Frequently Asked Questions
Why can’t I just use a database SEQUENCE for invoice numbers? PostgreSQL sequences are designed to be fast and non-blocking, which means they intentionally leak values: a rolled-back transaction does not return its number, so you get gaps. Many tax authorities require gap-free numbering, so you need a counter row updated inside the same transaction as finalization, where a rollback truly un-assigns the number.

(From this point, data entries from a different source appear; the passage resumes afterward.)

/-! ### Starting tasks (R37, R42, R86) -/

/-- A placed task's core is prepared, and so is every core of its gang group, which is complete (R37). all: the core and WID of
each placed task of the launch. -/
def groupReady (s : State) (l : Launch) (all : List (Nat × Nat)) (q : Nat × Nat) : Bool :=
  s.prepared q.1 l.id && (match (List.range 7).reverse.find? (fun k => bit l.barlv k) with
    | some k =>
      let grp := all.filter (fun r => l.groupOf k r.2 = l.groupOf k q.2)
      grp.length = l.groupSize k && grp.all (fun r => s.prepared r.1 l.id)
    | none => true)
/-- A placed task may start: it is ready, and so is every task of lower WID of its portion that has not started (R37, R86). -/
def startReady (s : State) (c : Nat) (p : Nat × Nat × Dword) : Bool :=
  let l := s.launch p.2.1
  let wid := p.2.2.toNat
  let all := s.cores.flatMap (fun k => (k.2.starts.filter (fun q => q.2.1 = l.id)).map (fun q => (k.1, q.2.2.toNat)))
  s.groupReady l all (c, wid)
    && all.all (fun q => wid ≤ q.2 || l.groupOf l.level q.2 != l.groupOf l.level wid || s.groupReady l all q)

/-- The registers of a task at its first bundle (R42, R59). Its presets are read from the image as it starts (DESIGN CHOICE, log
86). -/
def startRegs (s : State) (l : Launch) (wid : Dword) : Regs :=
  let seed : Word32 := wid.setWidth 32 ^^^ (wid >>> 32).setWidth 32 ^^^ 0x9E3779B9#32
  { s := ((Vector.replicate 64 0#64).set 1 (BitVec.ofNat 64 l.arg)).set 2 wid,
    h := Vector.ofFn (fun (n : Fin 16) => s.ringPreset l n.val), b := Vector.ofFn (fun (n : Fin 16) => s.bindPreset l n.val),
    pc := l.entry, ilk := l.ilk, srseed := seed, gens := genAll seed }

/-- The place codes of a context of a launch. -/
def placeCodes (l : Launch) (c x : Nat) : List Nat := if l.split then [2 * c + x / 4] else [2 * c, 2 * c + 1]
/-- A launch's tasks run on a core (R427). -/
def noteRan (s : State) (id c : Nat) : State :=
  s.modLaunch id (fun l => { l with ran := if l.ran.contains c then l.ran else l.ran ++ [c] })
/-- A task of a launch has started on a core: the launch, its follow record and its followers learn the place (R89). -/
def notePlace (s : State) (id : Nat) (new : List Nat) : State :=
  let add (l : List Nat) : List Nat := l ++ new.filter (fun u => !l.contains u)
  let s := s.noteRan id (new.headD 0 / 2)
  { s with dist := { s.dist with
      launches := s.dist.launches.map (fun (l : Launch) =>
        if l.id = id then { l with cores := add l.cores } else if l.pred = some id then { l with only := add l.only } else l),
      follow := s.dist.follow.map (fun (f : Follow) => if f.launch = id then { f with cores := add f.cores } else f) } }

/-! ### Ending tasks (R412, R426) -/

/-- A record of classes 1 to 4 concerns a context: a correction, a group that cannot be placed, a containment and an audit do
not (R410). -/
def ofContext (v : Nat) : Bool :=
  !(fld v 8 8 = 0x1A || fld v 8 8 = 0x15 || (fld v 0 3 = 4 && fld v 8 8 = 0 && (fld v 16 8 = 2 || fld v 16 8 = 3)))
/-- A record that waits for room in the fault queue names the context (R412). -/
def recordHeld (s : State) (c x : Nat) : Bool :=
  s.fq.heldRecs.any (fun w =>
    let v := w.toNat
    ofContext v && fld v 64 4 = coreDie c && fld v 68 4 = coreClus c && fld v 72 2 = coreK c && fld v 75 3 = x)
/-- Banks that a launch which leaves a core named, that no launch owns and no launch left there names, are gated (R263, R388). -/
def gateBanks (s : State) (c l : Nat) : State :=
  let named (b : Nat) : Bool := (s.residents c).any (fun n => bit (s.launch n).bank b)
  s.modSp c (fun sp => (List.range 32).foldl (fun sp b =>
    if bit (s.launch l).bank b && tget sp.owner b 0 = 0 && !named b then { sp with power := tset sp.power b .gated } else sp) sp)
/-- A launch has no task left on a core: its banks, region and setup there are given up, and banks that no launch there names are
gated (R103, R263, R388). -/
def leaveCore (s : State) (c l : Nat) : State :=
  if (s.residents c).contains l then s
  else
    let own := (List.range 32).filter (fun b => tget (s.core c).sp.owner b 0 = l)
    let here : Bool := (s.core c).lrts.any (fun p => p.1 = l) || (s.core c).setup.any (fun p => p.1 = l)
    let s := own.foldl (fun s b => s.passBank c l b) s
    let s := if here then s.gateBanks c l else s
    s.modCore c (fun k =>
      let rs := k.regions.map (fun (r : Region) => { r with users := r.users.erase l })
      { k with regions := rs.filter (fun r => !r.users.isEmpty), preDone := k.preDone.filter (· != l), lrts := tdel k.lrts l,
               setup := k.setup.filter (fun p => p.1 != l) })
/-- A context is free (R409, R426). -/
def freeCtx (s : State) (c x : Nat) : State :=
  let l := (s.ctx c x).launch
  let s := s.dropReplies c x
  let s := s.modCore c (fun k => (k.modEng (if k.split then x / 4 else 0) (fun e =>
    { e.abandon x true with opens := e.opens.filter (fun o => o.ctx != x) })))
  let s := s.modCore c (fun k => { k with ctxs := tdel k.ctxs x, pubs := k.pubs.filter (fun p => p.2.1 != x),
                                          sp := { k.sp with heldBy := tdel k.sp.heldBy x },
                                          lockBad := k.lockBad.filter (· != x), resBad := k.resBad.filter (fun p => p.1 != x) })
  (s.leaveCore c l).regrant (coreDie c)
/-- A context whose end has come: its covered entries are released, or its last entry has drained (R409, R426). -/
def endDue (s : State) (c x : Nat) : Bool :=
  let k := s.ctx c x
  let empty := !(s.core c).cb.any (fun e => e.ctx = x)
  match k.why with
  | .ended => k.quench.isNone && k.comps.isEmpty
  | .done => empty
  | .trapped => empty && !s.recordHeld c x
  | _ => false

Can I ever edit a finalized invoice? No. Once an invoice is finalized and numbered it is a legal record. Any correction — wrong amount, wrong tax, wrong customer — is handled by voiding via a credit note and, if needed, issuing a fresh corrected invoice. Editing the original would break the audit trail and the immutability the document depends on.
What legal fields are actually required on an invoice? It varies by jurisdiction, but a common core is: a unique sequential number, issue date, seller legal name and tax/VAT ID, buyer name (and VAT ID for B2B reverse-charge), a description of goods or services, the net amount, the tax rate and amount per rate, and the total. EU VAT invoices add specifics like a reverse-charge note; capture these from the customer’s jurisdiction at finalization.
Should credit notes share the invoice numbering sequence?
Usually no — credit notes get their own sequential series (often a distinct prefix like CN-) so each document type has its own gap-free run. The credit note must reference the original invoice number so the correction is traceable both ways.